In deze uitspraak van de Rechtbank Den Haag, gedateerd 27 juni 2024, wordt het beroep van eiser tegen het niet in behandeling nemen van zijn aanvraag voor een verblijfsvergunning asiel voor bepaalde tijd beoordeeld. De Staatssecretaris van Justitie en Veiligheid heeft de aanvraag op 13 mei 2024 niet in behandeling genomen, omdat de Bondsrepubliek Duitsland verantwoordelijk is voor de behandeling van de aanvraag.
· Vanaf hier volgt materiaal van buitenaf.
/-- CB1 in CLK_S cycles: the bounds of the resident priority-1 programs together (08 R242). -/
def boundOne (ps : List SolveImage) : Nat := sumOf ((ps.filter (fun p => p.cls != 2)).map (fun p => p.bound p.iterMax))

/-- 1.5 × CB1 fits: 1.5 × CB1 ≤ L − 1,250 µs, with CB1 in cycles of 1 ns (08 R242). -/
def boundOneFits (len : Nat) (ps : List SolveImage) : Bool := decide (3 * boundOne ps + 2000 * 1250 ≤ 2000 * len)

/-- 2,000 × D, with D = L − 1,250 µs − 1.5 × CB1 (08 R244). -/
def twoThousandD (len : Nat) (ps : List SolveImage) : Nat := 2000 * len - 2000 * 1250 - 3 * boundOne ps

/-- A DP budget of `b` fits: CB × L / D ≤ P × L − 1,250 µs (08 R244). -/
def dpFits (len : Nat) (ps : List SolveImage) (p : SolveImage) (b : Nat) : Bool :=
  decide (2 * p.bound b * len ≤ (p.publishDelay * len - 1250) * twoThousandD len ps ∧ 0 < twoThousandD len ps)

/-- The largest budget not above `b` that fits, 0 when none does. -/
def dpBudget (len : Nat) (ps : List SolveImage) (p : SolveImage) (b : Nat) : Nat :=
  match b with
  | 0 => 0
  | b + 1 => if dpFits len ps p (b + 1) then b + 1 else dpBudget len ps p b

/-- The budget of a resident program (08 R242, R244). -/
def budgetOf (len : Nat) (ps : List SolveImage) (p : SolveImage) : Nat :=
  if p.cls = 2 then dpBudget len ps p p.iterMax else p.iterMax

/-- The backstop of a solve, in µs from its binding boundary, rounded up to a whole µs (08 R243, R245). -/
def backstopOf (len : Nat) (ps : List SolveImage) (p : SolveImage) : Nat :=
  if p.cls = 2 then
    let d := twoThousandD len ps
    let wall := if d = 0 then 0 else (3 * p.bound (budgetOf len ps p) * len + d - 1) / d
    min (250 + wall) (p.publishDelay * len - 500)
  else 250 + (3 * boundOne ps + 1999) / 2000

/-- The resident programs keep to the time they share (08 R242, R244). -/
def budgetsFit (len : Nat) (ps : List SolveImage) : Bool :=
  boundOneFits len ps && ps.all (fun p => p.cls != 2 || decide (1 ≤ budgetOf len ps p))

end Sys2Proof.Machine
end

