/-- The arithmetic report of a solve while it is formed (07 Table 7-8). -/
structure Report where
  fxPasses : Nat
  fpPasses : Nat
  guardPasses : Nat
  lowest : Option Nat
  sats : Nat
  pivots : Nat
  refSteps : Nat
  notConv : Nat
  flags : Nat
deriving DecidableEq, Repr

/-- The refinement of one right-hand side (07 R214): still refining, converged, steps made, and maxabs of r at the last accepted x. -/
structure Refine where
  going : Bool
  converged : Bool
  steps : Nat
  last : Nat
deriving DecidableEq, Repr

/-- A solve that is bound (07 R199 to R215, 08 R218 to R251). `role` is the section being run (08 Table 8-7), `admitted` the number of its tasks admitted, `xs` and `bs` the blocks x and r as refinement keeps them, `iterMem` the blocks at the last iteration boundary, `verdict` the status decided there, `status` the status with which the solve has ended. -/
structure Solve where
  cycle : Nat
  scope : Nat
  role : Nat
  iters : Nat
  fp : Bool
  stay : Bool
  guard : Bool
  numeric : Bool
  poison : Bool
  low : Option Nat
  admitted : Nat
  retired : List Nat
  refine : List Refine
  xs : NMap Word
  bs : NMap Word
  conv : List Word
  iterMem : NMap Word
  iterFmt : List Nat
  notConv : Bool
  verdict : Option Nat
  status : Option Nat
  budget : Nat
  backstop : Nat
  pubCycle : Nat
  notGood : Nat
  report : Report
deriving DecidableEq, Repr

/-- The snapshot of the operands of a slot (08 R218, R221). -/
structure Snap where
  cycle : Nat
  ents : NMap Entry
  oos : List Nat
deriving DecidableEq, Repr

/-- A resident solve slot (08 R217, 07 R198): program, block contents by home and element address, blocks that hold binary32, contents and blocks of the last iterate published GOOD, operand snapshots (newest first), the solve bound, the result held, result published. -/
structure SolveSlot where
  img : Option SolveImage
  mem : NMap Word
  fmt : List Nat
  prior : NMap Word
  priorFmt : List Nat
  snaps : List Snap
  solve : Option Solve
  held : Option Result
  heldMem : Option (NMap Word × List Nat)
  pub : Option Result
deriving DecidableEq, Repr

/-- A task context of a tile (07 R204): slot, list index, binary32, source elements as loaded with their formats, NT of dispatch, computed. -/
structure TileCtx where
  slot : Nat
  task : Nat
  fp : Bool
  srcA : List Word
  srcB : List Word
  fmtA : Bool
  fmtB : Bool
  since : Nat
  done : Bool
deriving DecidableEq, Repr

/-- A staging slot in use: the solve slot and the block that it holds, and whether the block has been written and is still to be copied back to bulk memory (07 R207). -/
structure StageSlot where
  slot : Nat
  block : Nat
  dirty : Bool
deriving DecidableEq, Repr

/-- A load or unload of a solve slot that waits for its boundary (13 R370, R371). -/
structure SolveReq where
  slot : Nat
  bytes : Option Bytes
  mb : Nat
  persist : Bool
deriving DecidableEq, Repr

/-- The solver engine (07, 08). -/
structure Sv where
  slots : List SolveSlot
  order : List Nat
  tiles : List (List (Option TileCtx))
  staged : List StageSlot
  busy : List Nat
  winMax : Nat
  moved : Nat
  singleBit : Nat
  fpPasses : Nat
  record : Bytes
  reqs : List SolveReq
  poison : List (Nat × Nat)
deriving DecidableEq, Repr

/-- An event that waits in the vent pipeline (09 R263): a valid data frame, a remote frame, which no rule matches (R261), or a change of the selected DI levels. -/
inductive VentEv where
  | frame (line ident : Nat) (ide fdf : Bool) (e2e : Nat) (data : Bytes) (nt : Nat)
  | remote (line nt : Nat)
  | di (rawWas filtWas raw filt nt : Nat)
deriving DecidableEq, Repr

/-- The vent path and the local I/O (09 R259 to R273). `active` has bit r for rule r, `fs` bit n for fail-safe set n. -/
structure Vent where
  active : Nat
  events : Nat
  acts : Nat
  inj : Nat
  injDrop : Nat
  first : Option Nat
  firstNt : Nat
  fs : Nat
  queue : List VentEv
  diRaw : Nat
  diFilt : Nat
  diSince : List Nat
  pcnt : List Nat
  pcntCut : List Nat
  doBase : Nat
deriving DecidableEq, Repr

/-- A raised fault: its code, class and payload words, the NT and matrix-cycle count of its cause, and whether a replayed cycle produced it. -/
structure FaultItem where
  code : Nat
  cls : Nat
  words : List Word
  source : Nat
  nt : Nat
  mcc : Nat
  replay : Bool
deriving DecidableEq, Repr

/-- Fault handling (09 R274 to R280). `entryStep` is the last step of Table 9-8 made while `entry` holds the NT of the SAFE entry; `hwNew` while the record of the last hardware safe state is still to be written at a start (R277); `eccCentral` and `eccBulk` count the single-bit errors corrected in the central store and the bulk memory (01 R28, R29). -/
structure Ft where
  stack : List FaultItem
  queue : List FaultItem
  ovf : Nat
  ovfLatch : Option Nat
  pend : Nat
  cnt : List Nat
  highest : Nat
  lastCode : Nat
  lastCls : Nat
  lastNt : Nat
  entry : Option Nat
  entryStep : Nat
  safe : Bool
  hwsafe : Bool
  exitRefused : Bool
  safeCause : Nat
  safeExit : Bool
  hwCause : Nat
  hwNew : Bool
  beat : Option Nat
  eccCentral : Nat
  eccBulk : Nat
deriving DecidableEq, Repr

/-- A calibration entry (10 R308). -/
structure CalEntry where
  gain : Word
  phase : Nat
deriving DecidableEq, Repr

/-- The frequency lock of a voltage set (10 R289): `quiet` since when no phase is at or above ULOCK, `since` the NT at which the last cycle ended, `lastP1` by point P1, Q1 and apparent power of that cycle. -/
structure Lock where
  locked : Bool
  inRange : Nat
  outRange : Nat
  quiet : Option Nat
  since : Nat
  lastP1 : NMap (Nat × Nat × Nat)
deriving DecidableEq, Repr

/-- The states of the three filters of a channel (10 R287, steps 1 to 3). -/
structure Chain where
  highPass : Nat
  integrator : Nat
  delay : Nat
deriving DecidableEq, Repr

/-- A run of MTR_CAL_MEASURE: mailbox, point, seconds left, the quantities of each second so far (10 Table 10-11). -/
structure Measure where
  mb : Nat
  point : Nat
  left : Nat
  seconds : List (List Word)
deriving DecidableEq, Repr

/-- A signed reading on its way (10 R311, 11 R330): waiting for its tick end or step, then for the counter. -/
structure Reading where
  mb : Nat
  heat : Bool
  object : Nat
  taken : Option Bytes
deriving DecidableEq, Repr

/-- The metering DSP (10). Lists of numbers are by channel, or by point and phase as `4 × point + phase` with the three phases together in place 3; `tick…` sums the tick in progress, `sec…` the second in progress, `rms` and `energy` are those of the last tick. `watchNew` while the records of a watch are still to be copied at a start (R314). Registers are counts of 2^−32 µWh or µvarh, so that the low 32 bits are the residue. -/
structure Mt where
  calStored : NMap CalEntry
  calValid : Bool
  calWorking : NMap CalEntry
  regs : NMap Nat
  tail : NMap Nat
  view : NMap Word
  viewNt : Nat
  frozen : Bool
  snapReq : Bool
  sec : NMap Word
  clip : List Nat
  clipNow : List Nat
  locks : List Lock
  chain : NMap Chain
  hist : List (List Nat)
  sLast : List Nat
  poisonNext : List Nat
  tickN : Nat
  tickSq : List Nat
  tickUI : List Nat
  closeNt : Nat
  rms : List Nat
  energy : List Nat
  secN : Nat
  secSq : List Nat
  secUI : List Nat
  secNt : Nat
  periods : List (Nat × Nat)
  cycles : List (Nat × Nat × List Nat)
  volts : NMap (List Nat)
  pending : List (Nat × Nat × Nat)
  pmax : NMap Nat
  unmet : NMap Nat
  unmetUs : NMap Nat
  unmetOn : List Nat
  status : NMap Nat
  poison : NMap Nat
  holdId : Nat
  tailLostCount : Nat
  tailLost : Bool
  latchLost : Bool
  lossEst : NMap Nat
  lossMax : NMap Nat
  saveNt : Nat
  saveDue : Bool
  calMask : Nat
  measures : List Measure
  readings : List Reading
  reads : List (Nat × Bool × Nat)
  tailing : Bool
  tailStart : Nat
  tailUs : Nat
  newest : Option Bytes
  newestHeat : Option Bytes
  watchRing : List Bytes
  watchTotals : NMap Nat
  watchStart : Nat
  watchEnd : Nat
  watchOver : Nat
  watchCfg : Word
  watchThr : Word
  watchScale : NMap (Nat × Word × Word)
  watchNew : Bool
  tickNt : Nat
  regsWas : NMap Nat
deriving DecidableEq, Repr

/-- A heat channel (11). Registers as in `Mt`. -/
structure Heat where
  heat : Nat
  cold : Nat
  vol : Nat
  volErr : Nat
  errCyc : Nat
  base : Nat
  baseSet : Bool
  restored : Option Nat
  lastPulse : Nat
  avg : List (Nat × Nat × Nat)
  flags : Nat
  cyc : Nat
  kLast : Word
  latchLost : Bool
  lossEst : Nat
  power : Word
deriving DecidableEq, Repr

/-- The global registers (12 Table 12-7). `irqW1c` holds the W1C bits of GLB_IRQ_STAT in their places. -/
structure Glb where
  ntHi : Nat
  irqW1c : Nat
  irqEn : Nat
  irqMap : Nat
  cpl : List (Nat × Nat)
  errPw : Nat
  errMb : Nat
  errSpi : Nat
  errLink : Nat
  scratch : Word
deriving DecidableEq, Repr

/-- The PCI Express endpoint (12 R334 to R336): writable bytes of the configuration space by offset, link up, D3hot; `slow` is a link that runs at 2.5 GT/s. -/
structure Pcie where
  up : Bool
  d3 : Bool
  cfg : NMap Byte
  msiPending : Nat
  trainFrom : Nat
  slow : Bool
deriving DecidableEq, Repr

/-- The model's own record of what left the module (12 R337, R339, R345, R358; 20 R489), and of the vectors whose message is owed. -/
structure Link where
  rdata : List Word
  refused : Bool
  msi : List (Nat × Nat)
  msiDue : Nat
  msiWas : Nat
  dmaOut : Bytes
  dmaTo : List (Nat × Nat)
  dmaFrom : List (Nat × Nat)
  jtag : Bytes
deriving DecidableEq, Repr

/-- A mailbox state (12 Table 12-12). -/
inductive MbState where
  | idle
  | posted
  | exec
  | accepted
  | done
deriving DecidableEq, Repr

/-- The outcome of a command, before it enters DONE. `body` is a response that a bulk transfer moves. -/
structure Reply where
  status : Nat
  res0 : Nat
  res1 : Nat
  res2 : Nat
  res3 : Nat
  page : Bytes
  body : Option Bytes
deriving DecidableEq, Repr

/-- A mailbox (12 Table 12-11): the request fields, the response fields, the outcome that a long command waits to complete with, and the NT from which its transfer waits. -/
structure Mailbox where
  cmd : Word
  reqLen : Word
  arg0 : Word
  arg1 : Word
  arg2 : Word
  arg3 : Word
  dmaLo : Word
  dmaHi : Word
  dmaLen : Word
  dmaCtl : Word
  state : MbState
  dmaErr : Nat
  status : Nat
  rtag : Word
  rspLen : Nat
  res0 : Nat
  res1 : Nat
  res2 : Nat
  res3 : Nat
  dmaDone : Nat
  dmaNeed : Nat
  time : Nat
  page : Memory
  bellNt : Nat
  reply : Option Reply
  dmaWait : Bool
  dmaSince : Nat
deriving DecidableEq, Repr

/-- The mailboxes, the doorbells in their order, and the mailboxes in the order in which they were last taken (12 R347 to R355). -/
structure Mb where
  boxes : List Mailbox
  bells : List Nat
  order : List Nat
deriving DecidableEq, Repr

/-- A partial upload (13 R366). -/
structure Upload where
  kind : Nat
  slot : Nat
  total : Nat
  bytes : Bytes
deriving DecidableEq, Repr

/-- A NETWORK load that waits for its boundary (13 R370): the plain network, cycle and solve images. -/
structure NetLoad where
  network : Bytes
  cycle : Bytes
  solves : List (Option Bytes)
  mb : Nat
  persist : Bool
deriving DecidableEq, Repr

/-- An image that a load takes in when its instant comes: a CYCLE or CONFIG image (13 R370). `slot` is the flash slot to write, if any; `staged` is the staged image that a refusal puts back. -/
structure HeldLoad where
  bytes : Bytes
  staged : Bytes
  slot : Option Nat
  mb : Nat
deriving DecidableEq, Repr

/-- Images: staged ones and flash contents by place, partial uploads, the running firmware slot and the one that runs after the next reset, loads that wait, and the firmware that FW_STAGE is writing (13 R366 to R371, 15 R409). Places: 4 × kind + slot. -/
structure Im where
  staged : NMap Bytes
  flash : NMap Bytes
  uploads : List Upload
  fwSlot : Nat
  fwNext : Nat
  netLoad : Option NetLoad
  cycLoad : List HeldLoad
  cfgLoad : Option HeldLoad
  cfgCommit : Option Nat
  fwHeld : Option Bytes
deriving DecidableEq, Repr

/-- A configuration image in force (15 R409 to R411); slot 2 stands for an image of IMG_LOAD that no flash slot holds. -/
structure Conf where
  slot : Nat
  seq : Nat
  entries : NMap Word
  header : Bytes
deriving DecidableEq, Repr

/-- Firmware parameters: the runtime layer, CFG_DISCARD waiting for its boundary, the configuration image in force, and the values metering and heat use until their instant of change (15 R411, 13 R368, 10 R315). -/
structure Pa where
  runtime : NMap Word
  discard : List Nat
  conf : Option Conf
  meter : NMap Word
  heat : NMap Word
  meterNew : Bool
deriving DecidableEq, Repr

/-- A change of the tick count that waits for the next tick edge (14 R382). -/
structure TimeChange where
  adjust : Bool
  value : Int
  mb : Nat
deriving DecidableEq, Repr

/-- The shadows of the RTC block while it is frozen (14 R379): the eight registers and the NT of the freeze. -/
structure Shadow where
  regs : List Word
  nt : Nat
deriving DecidableEq, Repr

/-- The RTC domain (14 Tables 14-1 and 14-2). `acc` is the part of a tick run, in 10^−14; `told` holds the events that wait for the recorder, by code. -/
structure Rtc where
  tick : Nat
  acc : Nat
  trim : Nat
  armed : Bool
  alm : Bool
  almLate : Bool
  pwrLoss : Bool
  oscFail : Bool
  valid : Bool
  batLow : Bool
  beyond : Bool
  alarm : Nat
  lateArm : Bool
  frz : Nat
  shadow : Option Shadow
  change : Option TimeChange
  trimNew : Option Nat
  told : List (Nat × List Word)
deriving DecidableEq, Repr

/-- For whom a page store is made (15 R393, Table 15-2 CAUSE). -/
inductive StoreFor where
  | owner
  | mailbox (n : Nat)
  | powerFail
  | rsCmd
deriving DecidableEq, Repr

/-- A page store that is pending; `first` marks the first page of its command, where VHOLD is checked (15 R393, R395). -/
structure StoreReq where
  page : Nat
  who : StoreFor
  first : Bool
deriving DecidableEq, Repr

/-- What the owner sets of a page header (15 Table 15-2). -/
structure PageMeta where
  fmt : Nat
  len : Nat
  w0 : Nat
  w1 : Nat
  w2 : Nat
deriving DecidableEq, Repr

/-- A shadow page: its 64-byte header as stored and its data (15 R391). -/
structure Shadowed where
  header : Bytes
  data : Memory
deriving DecidableEq, Repr

/-- The page store in progress: what the shadow page becomes when it completes (15 R393). -/
structure Storing where
  page : Nat
  who : StoreFor
  image : Shadowed
  since : Nat
deriving DecidableEq, Repr

/-- An owner's write that waits until its page is stored (15 R394). -/
structure OwnerWrite where
  page : Nat
  off : Nat
  bytes : Bytes
  head : PageMeta
  store : Bool
deriving DecidableEq, Repr
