/-- CE_SWAP: the checks of 05 Table 5-12, then the swap is pending (05 R155). -/
def execCeSwap (mb : Nat) (s : State) : Out :=
  runCommand s mb 0x0502 (fun _ =>
    if s.ce.swap.isSome then refuse s mb stBusy
    else if collides s 1 0 then refuse s mb stConflict
    else
      match s.net.image, activeProg s with
      | some n, some p =>
        match standbyProg s n with
        | none => refuse s mb stBadImage
        | some q =>
          match refusedCarry n p q with
          | some x => finish s mb { Reply.of stNotPermitted with res1 := x.1, res2 := x.2 }
          | none =>
            let s := maStart (accept s mb) 1 0
            { s with ce := { s.ce with swap := some { mb := mb, deferrals := 0, firstCycle := s.clk.k + 1, started := false } } }
      | _, _ => refuse s mb stBadImage)

/-- CE_SWAP_CANCEL: a pending swap that has not started is withdrawn, and its request completes with ABORTED (05 R159). -/
def execCeSwapCancel (mb : Nat) (s : State) : Out :=
  runCommand s mb 0x0503 (fun _ =>
    match s.ce.swap with
    | some x =>
      if x.started then refuse s mb stNotPermitted
      else finish (replyTo { s with ce := { s.ce with swap := none } } x.mb { Reply.of stAborted with res0 := x.deferrals }) mb Reply.ok
    | none => refuse s mb stNotPermitted)

/-- CE_VAR_READ: elements of a variable as at the last boundary (13 Table 13-9). -/
def execCeVarRead (mb : Nat) (s : State) : Out :=
  runCommand s mb 0x0504 (fun b =>
    match (activeProg s).bind (fun p => p.vars.find? (fun v => v.ident == b.arg0.toNat)) with
    | none => refuse s mb stBadParameter
    | some v =>
      let first := b.arg1.toNat
      let n := b.arg2.toNat
      if n = 0 ∨ 1024 < n ∨ v.length < first + n then refuse s mb stBadParameter
      else
        let base := v.offset / 4 + (if v.exported then v.length else 0) + first
        finish s mb { Reply.ok with page := wordsLe (areaWords s.ce.areaWas base n), res0 := v.typ, res2 := mcc s })

end Sys2Proof.Machine
end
De rechtbank heeft op 18 juni 2024 de zaak behandeld, waarbij de gemachtigde van de Staatssecretaris aanwezig was.
De rechtbank concludeert dat het beroep ongegrond is. Eiser had aangevoerd dat hij niet was gehoord en dat zijn bezwaren tegen de overdracht niet kenbaar konden worden gemaakt. De rechtbank oordeelt echter dat eiser op de hoogte was van de data van de aanmeldgehoren en dat hij zonder opgaaf van redenen niet is verschenen. Hierdoor was de Staatssecretaris niet verplicht om eiser opnieuw uit te nodigen. De rechtbank wijst ook op het interstatelijk vertrouwensbeginsel, waaruit blijkt dat Duitsland zijn verdragsverplichtingen nakomt, en dat eiser niet heeft aangetoond dat er sprake is van tekortkomingen in het asiel- en opvangsysteem in Duitsland.
De rechtbank heeft verder vastgesteld dat de gemachtigde van eiser niet alle stukken schriftelijk heeft ontvangen, maar oordeelt dat dit gebrek geen invloed heeft gehad op de uitkomst van de zaak. Eiser heeft recht op vergoeding van de proceskosten, vastgesteld op € 875,-. De rechtbank verklaart het beroep ongegrond en veroordeelt de Staatssecretaris in de proceskosten van eiser.